4. TCM’s Friday Night Vampire Double Feature

It may only be July, but now may be as good a time as ever to get your vampire on, and thanks to TCM, you’ll have two great features to help you do just that. First up, Kathryn Bigelow gets some respect here as at 2am EST (technically on Saturday morning, but it’s listed under Friday’s list of films), the Hurt Locker helmer’s Near Dark gets some time in the spotlight. Paired up with Roman Polanski’s fantastic Fearless Vampire Killers (3:45am EST), and you’ve got a double feature that is nearly impossible to beat. I actually genuinely dig both films, particularly Fearless, a film that I only recently had the pleasure of watching. Both are really interesting look at vampire lore, and should do wonders for those looking for some scares, and some laughs as well.

3. Attenberg (Netflix)

I had the pleasure of checking out a screener of this wonderfully bizarre drama during this year’s Portland International Film Festival (read my review HERE), and I must say, it’s a wonder to behold. Similar in tone, experimentation, and mood to its cousin Dogtooth, Attenberg is a film that is definitely not for everyone, but it is also one that should be given a chance by everyone. It features fantastic performances, a score that will not be easily forgotten, and is overall an intriguing mediation on what its like to grow up in as esoteric a time as we live in today, all wrapped up in a cartoonish, Bunuel-esque proto-comedy unlike anything else it can call a contemporary. Simply put, this may not make your weekend brighter, but it will definitely make it one far more full of discussion than previously considered.

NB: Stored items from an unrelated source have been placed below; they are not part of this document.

-- ==== Sys2Proof/Machine/Jtag.lean ====
section
/-! DEFINITION. The test access port (chapter 20, R671, R672). -/

namespace Sys2Proof.Machine

/-- R671: version, part, manufacturer field and 1. -/
def idcode : Nat := 0x212804C3

/-- An instruction comes into force. -/
def Core.jtagLoad (c : Core) (i : JtagInstr) (out : Nat) : Core := { c with jtag := { c.jtag with instr := i, out := out } }

/-- SAMPLE/PRELOAD: the levels of the digital balls are sampled and the boundary register is loaded; no ball changes. -/
def Core.samplePreload (c : Core) (levels boundary : Bytes) : Core :=
  { c with jtag := { c.jtag with instr := .samplePreload, sampled := levels, boundary := boundary } }

/-- R672: the instruction in force takes the balls: only while RESET_N is held low. -/
def Core.jtagTakes (c : Core) : Bool :=
  c.node.resetNLow && (c.jtag.instr == .extest || c.jtag.instr == .clamp || c.jtag.instr == .highz)

/-- What the balls of the boundary register carry: none where they are high-impedance or not taken. -/
def Core.jtagDrives (c : Core) : Option Bytes :=
  if c.jtagTakes && c.jtag.instr != .highz then some c.jtag.boundary else none

/-- R672: RESET_N rises: an instruction that took the balls acts as BYPASS until it is loaded again. -/
def Core.jtagRelease (c : Core) : Core :=
  if c.jtag.instr = .extest ∨ c.jtag.instr = .clamp ∨ c.jtag.instr = .highz then c.jtagLoad .bypass 0 else c

end Sys2Proof.Machine
end

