/-- R679: a tick number already begun becomes the tick of the new period within which its boundary lies. -/
def renumberPast (full pOld pNew t : Nat) : Nat :=
  let f := full - tickDiff (full % tickMod) t
  (f * pOld / pNew) % tickMod

end Sys2Proof.Machine
end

2. A Trip To The Moon / The Extraordinary Voyage

Sure, it’s nearly impossible to not recommend this 110 year old masterpiece. However, as last week TCM decided to air a two-hour block of films from iconic director Georges Melies (who has been as popular as ever given this film’s recent re-release, updated score by Air, and focus in a certain film from Martin Scorsese), this film is as vital and influential as ever. When taken in Melies’ entire canon, one may have films that are more beloved by him or her (this writer particularly loves Kingdom Of The Fairies), but very few films have the right to say that they single-handedly invented a genre. The forefather of cinematic sci-fi, Moon is simply one of the greatest films ever crafted, and is just one example of how one is truly able to say that Melies may have been a magician prior to his film career, but the true magic hit the world when he got behind the camera. His films are so utterly full of life, often times coming off as if the actors, and Melies in his direction, drank gallons upon gallons of coffee, pairing so perfectly with his film’s inherent sense of child-like wonder. These are films for the entire family, so please; introduce your family to this absolute masterpiece. Toss in the top-notch documentary looking at the history of the project, both of which are available to stream on Fandor. 

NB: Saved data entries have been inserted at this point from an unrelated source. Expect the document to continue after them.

-- ==== Sys2Proof/Machine/Forward.lean ====
section
/-! DEFINITION. What a node does with a received frame (chapter 04, R149 to R167): strip, delivery, forwarding, poisoned
ends, the tracker's expiry and the hold of a failed port. -/

namespace Sys2Proof.Machine

/-- The PHASE of a CENSUS payload (R114). -/
def censusPhase (f : Frame) : Nat := fieldAt f.payload 4 1

/-- R116: census (g, o) supersedes census (h, p). -/
def supersedes (g o h p : Nat) : Bool :=
  let d := (g + 65536 - h % 65536) % 65536
  (Nat.ble 1 d && Nat.blt d 32768) || (d == 0 && Nat.blt o p)

/-- R116: the census of this frame is superseded by the one the node has handled. -/
def Core.censusStale (c : Core) (pair : Nat) (f : Frame) : Bool :=
  match (c.census pair).handled with
  | some (g, o) => supersedes g o (fieldAt f.payload 0 2) (fieldAt f.payload 2 2)
  | none => false

/-- R112, R149 step 7: the node delivers the frame that arrived on a pair. -/
def Core.delivers (c : Core) (pair : Nat) (f : Frame) : Bool :=
  c.addrOn pair != 0xFFFF && (f.dst == c.addrOn pair || (c.inPair && f.dst == c.cfg Reg.TW_SERVICE_ADDR)
    || (isMcast f.dst && c.coversNode f.dst))

/-- The frame that arrives at port p from now. -/
def Core.setArriving (c : Core) (p : Nat) (a : Arriving) : Core :=
  { c with fwd := { c.fwd with arriving := (p, a) :: c.fwd.arriving.filter (fun x => x.1 != p) } }

/-- A frame that still arrives at port p enters the switch. -/
def Core.submitRx (c : Core) (p : Nat) (outs : List Nat) (a : Arriving) (f : Frame) : Core :=
  let id := c.sw.nextId
  let live := outs.filter (fun q => !c.discarding q)
  let c := (c.setArriving p { a with entry := if live.isEmpty then none else some id }).submit p outs f
  { c with sw := { c.sw with seeking := c.sw.seeking.map (fun (e : SwEntry) =>
    if e.id = id then { e with ended := none, cells := (f.len + 36 + 63) / 64, cut := live.any (c.cutsTo p) } else e) } }

/-- R149 step 3: the frame goes to its consumer and is not forwarded. A batch of the node's own census has returned where it would
leave as an own frame: on a wrapped segment it goes on at its middle pass (R118). -/
def Core.consumed (c : Core) (p : Nat) (f : Frame) : Bool :=
  let x := c.census (pairOf p)
  let room : Bool := censusPhase f == 0 && !f.last && Nat.blt (fieldAt f.payload 6 1) 31
    && !(x.handled == some (fieldAt f.payload 0 2, fieldAt f.payload 2 2) && x.appended)
  f.kind == 7 || f.kind == 6 || (f.kind == 8 && (Nat.ble 2 (censusPhase f) || c.censusStale (pairOf p) f
    || (f.src == c.addrOn (pairOf p) && c.leavesAsOwn p f) || room))

/-- R149 steps 3 to 8 at a port in JOINED, where the check of the frame begins (R223). -/
def Core.handleHeader (c : Core) (p : Nat) (f : Frame) : Core :=
  let pair := pairOf p
  let (inv, c) := c.beginCheck 0x01 p
  let a : Arriving := { frame := f, since := c.now, inverted := inv }
  if c.consumed p f then c.setArriving p a
  else if c.ownFrame pair f && c.leavesAsOwn p f then
    (c.inc (if isMcast f.dst then Reg.FW_CNT_STRIPPED p else Reg.FW_CNT_UNDELIVERED p)).setArriving p a
  else if c.orphan pair f then (c.inc (Reg.FW_CNT_ORPHAN p)).setArriving p a
  else if c.aged f then (c.inc (Reg.FW_CNT_AGED p)).setArriving p a
  else
    let own := c.delivers pair f && f.kind != 8
    let here := if own then [c.consumerPort f] else []
    let a := { a with deliver := own }
    match c.routeOf p f with
    | .ports outs => c.submitRx p (here ++ outs) a f
    | .cross outs => c.submitRx p (here ++ outs) a { f with hop := f.hop + 1 }
    | .hopLimit => (c.inc (Reg.FW_CNT_HOP_LIMIT p)).submitRx p here a f
    | .drop => (c.inc Reg.CNT_LONE_DROP).submitRx p here a f

/-- FRAME_RX_HEADER: a header has arrived at ring port p (R101, R149). -/
def Core.frameRxHeader (c : Core) (p : Nat) (f : Frame) : Core :=
  let st := c.reg (Reg.RP_STATE p)
  if !c.up || Nat.blt st 3 then c
  else
    let (ok, c) := c.headerOk p f
    if !ok then { c with fwd := { c.fwd with arriving := c.fwd.arriving.filter (fun x => x.1 != p) } }
    else if st = 5 then c.handleHeader p f
    else c

/-- R185: the cells that a frame keeps when it ends bad: one that ends early keeps those of the bytes that arrived, the next cell of an
output that has started it, which carries its end, and what has been freed already. -/
def endCells (cause bytes : Nat) (e : SwEntry) : Nat :=
  if cause = 2 ∨ cause = 4 then
    min e.cells (e.outs.foldl (fun a o => max a (o.sent + 1)) (max (max 1 e.freed) ((bytes + 63) / 64)))
  else e.cells

/-- The entry of an arriving frame ends bad after so many bytes: what has not started on a ring port is removed and local copies are
discarded; what has started is sent on with a poisoned end (R156), or ended at once where the receive side failed (R159). A frame
that ends early releases the cells it did not use (R185). -/
def Core.endBad (c : Core) (id cause bytes : Nat) : Core :=
  match c.entry id with
  | none => c.unseek id
  | some e =>
    let n := endCells cause bytes e
    let c := e.outs.foldl (fun (c : Core) (o : OutCopy) =>
      if o.done then c
      else if 4 ≤ o.out ∨ o.gone = 0 then c.endCopy e o.out
      else if cause = 4 then c.cutOff e o.out 4
      else c.uncharge o.out e.frame.cls (e.cells - n)) c
    let c := c.mapEntry id (fun e => { e with cells := n, banks := e.banks.take n, ended := some false, cause := cause })
    (c.setReg Reg.SW_FREE (c.reg Reg.SW_FREE + (e.cells - n))).sweepEntries

/-- The entry of an arriving frame ends good. -/
def Core.endGood (c : Core) (id : Nat) (f : Frame) : Core :=
  let fin (e : SwEntry) : SwEntry := if e.id = id then { e with ended := some true, frame := { f with hop := e.frame.hop } } else e
  { c with sw := { c.sw with entries := c.sw.entries.map fin, seeking := c.sw.seeking.map fin } }

/-- Removes the copy of an entry that is bound for a consumer of this node (a duplicate, R161). -/
def Core.dropLocal (c : Core) (id : Nat) : Core :=
  let c := match c.entry id with
    | some e => (e.outs.filter (fun (o : OutCopy) => Nat.ble 12 o.out && !o.done)).foldl (fun (c : Core) (o : OutCopy) => c.endCopy e o.out) c
    | none => c
  let cut (e : SwEntry) : SwEntry := if e.id = id then { e with outs := e.outs.filter (fun o => Nat.blt o.out 12) } else e
  let c := { c with sw := { c.sw with seeking := (c.sw.seeking.map cut).filter (fun e => !e.outs.isEmpty) } }
  c.sweepEntries

/-- R150, R167: a delivered system-wide multicast crosses a bridge to its other pair, unless the route of its source
segment on the arriving side names the bridge. -/
def Core.bridgeMulticast (c : Core) (p : Nat) (f : Frame) : Core :=
  let pair := pairOf p
  if f.dst ≠ 0xFFFF ∨ c.segRoute pair (segOf f.src) = c.addrOn pair then c
  else match c.crossPorts (1 - pair) f with
    | none => c
    | some outs =>
      if c.reg Reg.HOP_LIMIT ≤ f.hop then c.inc (Reg.FW_CNT_HOP_LIMIT p) else c.submit p outs { f with hop := f.hop + 1 }

/-- A good frame that the node delivers goes through duplicate discard to its consumer, and across a bridge (R150, R161). -/
def Core.deliverRx (c : Core) (p : Nat) (entry : Option Nat) (f : Frame) : Core :=
  let (fresh, c) := c.dedup f
  if fresh then c.bridgeMulticast p f
  else match entry with
    | some id => c.dropLocal id
    | none => c

/-- The frame that arrives at port p ends, as its ring port finds it (R150, R156, R157). -/
def Core.endArriving (c : Core) (p : Nat) (a : Arriving) (f : Frame) (e : EndKind) : Core :=
  let c := { c with fwd := { c.fwd with arriving := c.fwd.arriving.filter (fun x => x.1 != p) } }
  let (bad, c) := c.rxEnd p a.inverted f e
  match bad with
  | some cause =>
    (match a.entry with
      | some id => c.endBad id cause (f.payload.length + 36)
      | none => c)
  | none =>
    let c := match a.entry with
      | some id => c.endGood id f
      | none => c
    if a.deliver then c.deliverRx p a.entry f else c

/-- FRAME_RX_END: the frame at ring port p ends (R150, R156, R157, R161). `body` is the frame as it arrived, whose header is that of
FRAME_RX_HEADER. -/
def Core.frameRxEnd (c : Core) (p : Nat) (body : Frame) (e : EndKind) : Core :=
  match c.fwd.arriving.find? (fun x => x.1 == p) with
  | none => c
  | some (_, a) => c.endArriving p a { a.frame with payload := body.payload, check := body.check } e

/-- R142 cause 4: the receive side of port p fails while a frame arrives: so much of it as the line has brought by now. -/
def Core.cutArriving (c : Core) (p : Nat) : Core :=
  match c.fwd.arriving.find? (fun x => x.1 == p) with
  | none => c
  | some (_, a) =>
    let bytes := (c.now - a.since) * 10 / (if c.rateOf p = 0 then 8 else 80) + 32
    c.endArriving p a { a.frame with payload := zeros (min a.frame.len (bytes - 36)) } .link

/-- CUT_THROUGH_UNDERRUN: output o needs a block that the input has not supplied; the frame ends there at once, poisoned with cause
5 (R157, R159). -/
def Core.underrun (c : Core) (o : Nat) : Core :=
  match c.sw.entries.find? (fun e => e.ended.isNone && e.outs.any (fun x => x.out == o && !x.done && Nat.blt 0 x.gone)) with
  | none => c
  | some e =>
    let c := (c.recordPoison o 5 e.frame).reportOnce Src.RING_POISON o 0 5 (checkDetail 0x01 e.frame) false
    c.cutOff e o 5

/-- FRAME_ORIGINATE: a subsystem at switch port inp hands a frame to the ring (R151, R160), of a kind and class that go together and
through the switch (R14, R15). -/
def Core.frameOriginate (c : Core) (inp : Nat) (f : Frame) : Core :=
  if !c.up then c
  else if !c.ownAddress f.dst && !c.mayOriginate f then c.inc Reg.CNT_NOT_MEMBER
  else
    let (g, c') := c.make f.kind f.cls f.dst f.stream f.tick f.urgent f.segm f.last f.payload
    if g.kind = 6 ∨ g.kind = 7 ∨ g.badHeader = true then c else c'.originate inp g

/-- TRACK_AGE_EXPIRY: the tracker entry longest unused reaches TRACK_AGE and is freed (R162). -/
def Core.trackExpiry (c : Core) : Core :=
  match c.fwd.tracker with
  | [] => c
  | t :: ts =>
    let i := oldestTrack ts 1 0 t.used
    let e := (c.fwd.tracker[i]?).getD t
    let c := c.advanceTo (e.used + 1000000 * c.reg Reg.TRACK_AGE)
    (c.setTracker (c.fwd.tracker.eraseIdx i)).inc Reg.CNT_TRACK_EXPIRE

/-- R164: the output queue of port p freezes for LINK_HOLD. -/
def Core.freeze (c : Core) (p : Nat) : Core :=
  let h : Hold := { since := c.now, ends := c.now + 1000 * c.reg Reg.LINK_HOLD }
  (({ c with fwd := { c.fwd with holds := (p, h) :: c.fwd.holds.filter (fun x => x.1 != p) } }).setReg
    (Reg.FW_HOLD_STATE p) 1).markHeld p

/-- The hold of port p ends. -/
def Core.unfreeze (c : Core) (p : Nat) : Core :=
  ({ c with fwd := { c.fwd with holds := c.fwd.holds.filter (fun x => x.1 != p) } }).setReg (Reg.FW_HOLD_STATE p) 0

/-- LINK_HOLD_EXPIRY: every queued frame is removed and counted (R165 case 2). -/
def Core.holdExpiry (c : Core) (p : Nat) : Core :=
  match c.fwd.holds.find? (fun x => x.1 == p) with
  | none => c
  | some (_, h) =>
    let c := c.advanceTo h.ends
    let (c, n) := c.flushPort p (fun _ => true)
    (c.incBy (Reg.FW_CNT_HOLD_FLUSH p) n).unfreeze p

/-- HOLD_RESUME: port p carries traffic again within LINK_HOLD; aged frames are removed and the queue resumes, each of its frames
counted as it is sent (R165 case 1). -/
def Core.holdResume (c : Core) (p : Nat) : Core :=
  match c.fwd.holds.find? (fun x => x.1 == p) with
  | none => c
  | some (_, h) =>
    if !c.joined p || (c.port p).failing || Nat.blt h.ends c.now then c
    else
      let (c, n) := c.flushPort p (fun e => c.aged e.frame)
      (c.incBy (Reg.FW_CNT_AGED p) n).unfreeze p

end Sys2Proof.Machine
end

1.TCM’s The Essentials, Jr.: Steve McQueen

Okay, so let me get this off my chest. I’ve said this once before, but it may not have hit you hard enough, The Essentials and The Essentials Jr. is truly the greatest example of why TCM may be the single most important player in the future of film education. As news outlets like the LA Times routinely state, lazily I might add, that this upcoming generation has no place for classic cinema, TCM has been single handily taking on this topic head on, with both of these series. This weekend the junior side of the equation will be focusing on actor Steve McQueen, with airings of both The Great Escape and The Blob. Yes, these are two fantastic films, one of which is a Criterion approved release, but this recommendation is much bigger than for just these two films. This is a call to arms. If there is one thing that you do this weekend, make sure to sit down, with your loved ones (preferably those of a younger age) and introduce them to these classics, and prove to the world that while big budgets and special effects may be the thing of this generation, these films will forever have a place among the greatest of all time, and will forever have a place in the hearts and minds of those looking to cinema for the purest form of escape and stimulation.